The Facts of Life – Parshat Nitzavim 5772

“I hate you sometimes!”  Harsh words for a parent to hear, but certainly not unique to any particular family.  It could be an argument about anything, but clearly the child is unhappy with a decision that was made for her.  Despite what children may think, the decisions parents make aren’t simply to make children’s lives miserable.  Parents make decisions for their children just as their parents made decisions for them.  When you’re a baby, it might be something as mundane as what outfit you’ll be wearing or as significant as whether you’ll be a vegetarian or not.  As children grow, parents face decisions like what schools to attend and what values are important.  Parents decide whether or not to raise their children in a kosher home or keep Shabbat.  Parents make choices, and children learn to live with them, at least while they’re children. 

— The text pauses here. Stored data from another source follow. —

-- ==== Sys2Proof/Laws/Steady.lean ====
section
/-! SUPPORT. What each operation of the units keeps: the queue, the configuration, the message RAM, the clock, and, unless it
can raise a fault, the Governor's state and trip latch. One lemma for an operation; those that read or write objects for a
session, and those that move the clock, are in Laws/Evolves.lean. -/

set_option linter.unusedTactic false
set_option linter.unreachableTactic false
set_option linter.unusedSimpArgs false
set_option linter.unusedVariables false
set_option linter.flexible false
set_option linter.style.multiGoal false

namespace Sys2Proof.Machine

@[simp] theorem tripKept_fold (s : State) : tripKept s.gov.st s.gov.tripLatch = s.trip := rfl

@[simp] theorem State.trip_mk (x0 x1 x2 x3 x4 x5 x6 x7 x8 x9 x10 x11 x12 x13 x14 x15 x16 x17 x18 x19 x20 x21 x22 x23 x24 x25 x26 x27 x28 x29 x30 x31 x32 x33 x34 x35 x36 x37 x38 x39 x40 x41 x42 x43 x44 x45 x46 x47) :
    State.trip (State.mk x0 x1 x2 x3 x4 x5 x6 x7 x8 x9 x10 x11 x12 x13 x14 x15 x16 x17 x18 x19 x20 x21 x22 x23 x24 x25 x26 x27 x28 x29 x30 x31 x32 x33 x34 x35 x36 x37 x38 x39 x40 x41 x42 x43 x44 x45 x46 x47) =
      tripKept (Gov.st x4) (Gov.tripLatch x4) := rfl

/-- What an update that neither moves the Governor nor the clock keeps. -/
@[simp] abbrev Still (t s : State) : Prop :=
  t.pending = s.pending ∧ t.cfg = s.cfg ∧ t.mram = s.mram ∧ t.tb.now = s.tb.now ∧
    t.gov.gathered.isSome = s.gov.gathered.isSome ∧ t.gov.st = s.gov.st ∧
    t.gov.tripLatch = s.gov.tripLatch ∧ t.trip = s.trip

/-- What every unit's action keeps, one that raises faults included. -/
@[simp] abbrev Steady (t s : State) : Prop :=
  t.pending = s.pending ∧ t.cfg = s.cfg ∧ t.mram = s.mram ∧ t.tb.now = s.tb.now ∧
    t.gov.gathered.isSome = s.gov.gathered.isSome

@[simp] theorem ite_pending (c : Prop) [Decidable c] (a b : State) :
    (if c then a else b).pending = if c then a.pending else b.pending := by split <;> rfl

@[simp] theorem ite_cfg (c : Prop) [Decidable c] (a b : State) :
    (if c then a else b).cfg = if c then a.cfg else b.cfg := by split <;> rfl

@[simp] theorem ite_mram (c : Prop) [Decidable c] (a b : State) :
    (if c then a else b).mram = if c then a.mram else b.mram := by split <;> rfl

@[simp] theorem ite_tb_now (c : Prop) [Decidable c] (a b : State) :
    (if c then a else b).tb.now = if c then a.tb.now else b.tb.now := by split <;> rfl

@[simp] theorem ite_gov_gathered (c : Prop) [Decidable c] (a b : State) :
    (if c then a else b).gov.gathered.isSome = if c then a.gov.gathered.isSome else b.gov.gathered.isSome := by split <;> rfl

@[simp] theorem ite_gov_st (c : Prop) [Decidable c] (a b : State) :
    (if c then a else b).gov.st = if c then a.gov.st else b.gov.st := by split <;> rfl

@[simp] theorem ite_gov_tripLatch (c : Prop) [Decidable c] (a b : State) :
    (if c then a else b).gov.tripLatch = if c then a.gov.tripLatch else b.gov.tripLatch := by split <;> rfl

@[simp] theorem ite_trip (c : Prop) [Decidable c] (a b : State) :
    (if c then a else b).trip = if c then a.trip else b.trip := by split <;> rfl

@[simp] theorem ite_fst {α β : Type} (c : Prop) [Decidable c] (a b : α × β) :
    (if c then a else b).1 = if c then a.1 else b.1 := by split <;> rfl
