/-- Settles O12: a slot's read is `State.slotRead` after `State.slotBegun`, a stack's word `State.stackCounted` after
`State.stackWord`. -/
theorem thermalReads : Obligations.ThermalReads := by
  unfold Obligations.ThermalReads
  refine ⟨fun raw k e v s hclk hk he hv => ?_, fun raw k e s hclk hk he hv hr => ?_, fun raw k e s hclk hk he hv hr => ?_,
    fun k w s hclk hk hu => ?_, fun k u s hu hcalm => ?_, fun k s h => ?_⟩
  case refine_1 =>
    obtain ⟨since, cool, hread, hcool⟩ := (s.slotBegun (272 + k)).slotRead_good e k v (s.slotRestart (272 + k))
    refine ⟨_, (execExternalSensorSlot_eq hclk hk he).trans (by rw [hv, hread]), ?_⟩
    have hsens := s.slotBegun_sensor (272 + k)
    have hframe := s.slotBegun_frame (272 + k)
    refine ⟨?_, rfl, rfl, fun h => ?_, fun h1 h2 => hcool h1 ?_ |>.trans ?_, fun n hn => ?_, ?_⟩
    · rw [hframe]; rfl
    · exact (congrArg Sensor.rearm (hsens (272 + k))).trans (by rw [if_pos ⟨rfl, h⟩])
    · rw [hframe]; exact h2
    · rw [hframe]
    · exact (hsens n).trans (if_neg fun h => hn h.1)
    · rw [hframe]
  case refine_2 =>
    refine ⟨_, execExternalSensorSlot_eq hclk hk he, ?_⟩
    have hsens := s.slotBegun_sensor (272 + k)
    have hframe := s.slotBegun_frame (272 + k)
    have hread : (s.slotBegun (272 + k)).slotRead e k none (s.slotRestart (272 + k)) = { s.slotBegun (272 + k) with
        thermal := { s.thermal with extNext := k, extRetry := true, extRestart := (s.sensor (272 + k)).rearm } } := by
      unfold State.slotRead State.slotRestart
      dsimp only
      rw [State.slotBegun_thermal, if_neg (by rw [hr]; decide), if_neg (by rw [hr]; decide)]
    rw [hv, hread]
    refine ⟨rfl, ?_, fun n hn => ?_, ?_⟩
    · exact (hsens (272 + k)).trans (if_pos ⟨rfl, hr⟩)
    · exact (hsens n).trans (if_neg fun h => hn h.1)
    · rw [hframe]
  case refine_3 =>
    rw [execExternalSensorSlot_eq hclk hk he, hv]
    have hbegun : s.slotBegun (272 + k) = s := if_pos hr
    have hrestart : s.slotRestart (272 + k) = s.thermal.extRestart := if_pos hr
    rw [hbegun, hrestart]
    refine congrArg _ ((if_pos hr).trans ?_)
    unfold State.slotDone
    rw [hr]
  case refine_4 =>
    refine ⟨_, execMemoryStackWord_used hclk hk hu w, ?_⟩
    have hword := fun j => s.sensor_modSensor (256 + k) (fun v => { v with
      word := some w, wordAt := s.tb.now, again := if s.tb.now ≤ s.retryStart then stackReading w else v.again }) j
    change ∀ j, (s.stackWord k w).sensor j = _ at hword
    have hself := (hword (256 + k)).trans (if_pos rfl)
    have hframe : s.stackWord k w = { s with sensors := (s.stackWord k w).sensors } := rfl
    generalize s.stackWord k w = t at hword hself hframe ⊢
    unfold State.stackCounted
    split
    · next x v hend hv =>
      split
      · next hreads =>
        have hset := fun j => t.sensor_setSensor (256 + k) j { t.sensor (256 + k) with
          reads := 3, censusEnd := none, st := .valid, reading := v, count := 0 }
        rw [(hset (256 + k)).trans (if_pos rfl)]
        rw [hself] at hreads
        refine ⟨by rw [hself], by rw [hself], fun v' _ hv' => ?_, fun n hn => ?_, ?_⟩
        · rw [if_pos hreads]
          exact ⟨rfl, Option.some.inj (hv.symm.trans hv'), rfl⟩
        · rw [(hset n).trans (if_neg hn), (hword n).trans (if_neg hn)]
        · unfold State.setSensor
          rw [hframe]
      · next hreads =>
        have hset := fun j => t.sensor_setSensor (256 + k) j { t.sensor (256 + k) with
          reads := (t.sensor (256 + k)).reads + 1 }
        rw [(hset (256 + k)).trans (if_pos rfl)]
        rw [hself] at hreads
        refine ⟨by rw [hself], by rw [hself], fun v' _ hv' => ?_, fun n hn => ?_, ?_⟩
        · rw [if_neg hreads, hself]
        · rw [(hset n).trans (if_neg hn), (hword n).trans (if_neg hn)]
        · unfold State.setSensor
          rw [hframe]
    · next hno =>
      refine ⟨by rw [hself], by rw [hself], fun v hend hv => ?_, fun n hn => (hword n).trans (if_neg hn), hframe⟩
      obtain ⟨u, hu⟩ := Option.isSome_iff_exists.mp hend
      exact absurd hv (hno u v (by rw [hself]; exact hu))
  case refine_5 =>
    let base : State := ((s.atTime u).modSensor (256 + k) (fun v => { v with censusEnd := none })).modSensor (256 + k)
      (fun v => { v with st := .missing, fresh := false })
    have hrun : exec (.stackCensusWindowEnd k) s =
        .next (base.trigger 37 3 (base.sensorRegion (256 + k)) 0 (base.thermalPa (256 + k) 0)) := by
      show execStackCensusWindowEnd k s = _
      unfold execStackCensusWindowEnd
      dsimp only
      rw [hu]
      rfl
    have hcalm' : base.calm 37 := State.calm_of hcalm State.obj_same
    have hn := (base.trigger_calm 37 3 (base.sensorRegion (256 + k)) 0 (base.thermalPa (256 + k) 0) hcalm').1
    have hbase : ∀ j, base.sensor j = if j = 256 + k then
        { s.sensor (256 + k) with censusEnd := none, st := .missing, fresh := false } else s.sensor j := fun j => by
      simp only [base, State.sensor_modSensor]
      split <;> rfl
    refine ⟨_, hrun, ?_⟩
    generalize base.trigger 37 3 (base.sensorRegion (256 + k)) 0 (base.thermalPa (256 + k) 0) = t at hn ⊢
    have hsens : ∀ j, t.sensor j = base.sensor j := fun j => by
      unfold State.sensor Noted at *
      rw [hn]
    refine ⟨?_, ?_, fun n hne => ?_, ?_, ?_⟩
    · rw [hsens, hbase, if_pos rfl]
    · rw [hsens, hbase, if_pos rfl]
    · rw [hsens, hbase, if_neg hne]
    · unfold Noted at hn
      rw [hn]
      rfl
    · unfold Noted at *
      rw [hn]
      rfl
  case refine_6 =>
    show execStackCensusWindowEnd k s = _
    unfold execStackCensusWindowEnd
    dsimp only
    rw [h]
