-- ==== Sys2Proof/Machine/Operands.lean ====
section
/-! DEFINITION. Machine/Operands.lean: the operands a command reads from the state: its payload (20_memory.md R52)
and the status value its select names (10_state.md R35). -/

namespace Sys2Proof.Machine

/-- Takes exactly `n` payload bytes from `DIN` and gives them, first byte first, with the state they have left, to
`k`; with fewer there the command never completes (20_memory.md R52, R68; log 3). Bytes beyond the `n` stay. -/
def withPayload (n : Nat) (s : State) (k : List Byte → State → Result) : Result :=
  if n ≤ s.din.length then k (s.din.take n) { s with din := s.din.drop n } else .fault .payloadStarved

/-- The status value of a select, none above 3 (10_state.md R35, 41_output_commands.md R124). -/
def statusValue (sel : Nat) (s : State) : Option (BitVec 32) :=
  if sel = 0 then some (statusWord s)
  else if sel = 1 then some s.blocks
  else if sel = 2 then some (s.count.extractLsb' 0 32)
  else if sel = 3 then some (s.count.extractLsb' 32 32)
  else none

end Sys2Proof.Machine
end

But it’s not just parents who make decisions for others. The fact is, some decisions affect only us and some affect those who come after us.  Parshat Nitzavim, our parsha this week, teaches us this lesson quite clearly.  It begins with God telling the Israelites about the covenant they are making with Him and how binding it is.  In chapter 29, verses 13-14 we read “And not with you alone will I make this covenant and this oath; but with him who stands here with us this day before the Lord our God, and also with him who is not here with us this day.”  This is the moment where God makes it clear that the covenant goes beyond those souls who were physically at Sinai.
Specifically, who are “those who are not here with us today?”  Many people read these words as those who physically or even mentally were not present at Sinai.  Others interpret this as the souls of every Jew who will ever live, meaning that all Jews souls were present at a Sinai moment.  However you look at it, this text is speaking about uniting us in covenant and oath with God and generations past and future. 
This covenant was an agreement to keep the mitzvot of the Torah, to follow the laws and remember our pact and connection to Torah.  We might ask, like a child who disagrees with a parent’s decision, “What right did our ancestors have to impose the obligations of the covenant on us?  Why do we have to feel bound by their actions?”  The answer is that those obligations were designed to make their lives and ours holier.  We shouldn’t be upset by the path our families have chosen to take if it brings us to goodness, health and happiness, rather we should be able to accept it. 
Too often we fantasize about what might have been had we been born otherwise, or what could have been if we had made a different decision.  This keeps us from living in the present.  We cannot change the past, nor can we predict the future.  We stand here today a product of our parents’ and grandparents’ decisions, and we move forward linked in covenant to continue to create holy communities based on love, respect and responsibility.
This Too is Torah:  Have you ever created a time capsule?  These collections of items are one way we can communicate to future generations. Many of them are buried below ground, while a few of them have been launched into space.  As a family think about what would go in your time capsule?  What do you think is most important to communicate to the future?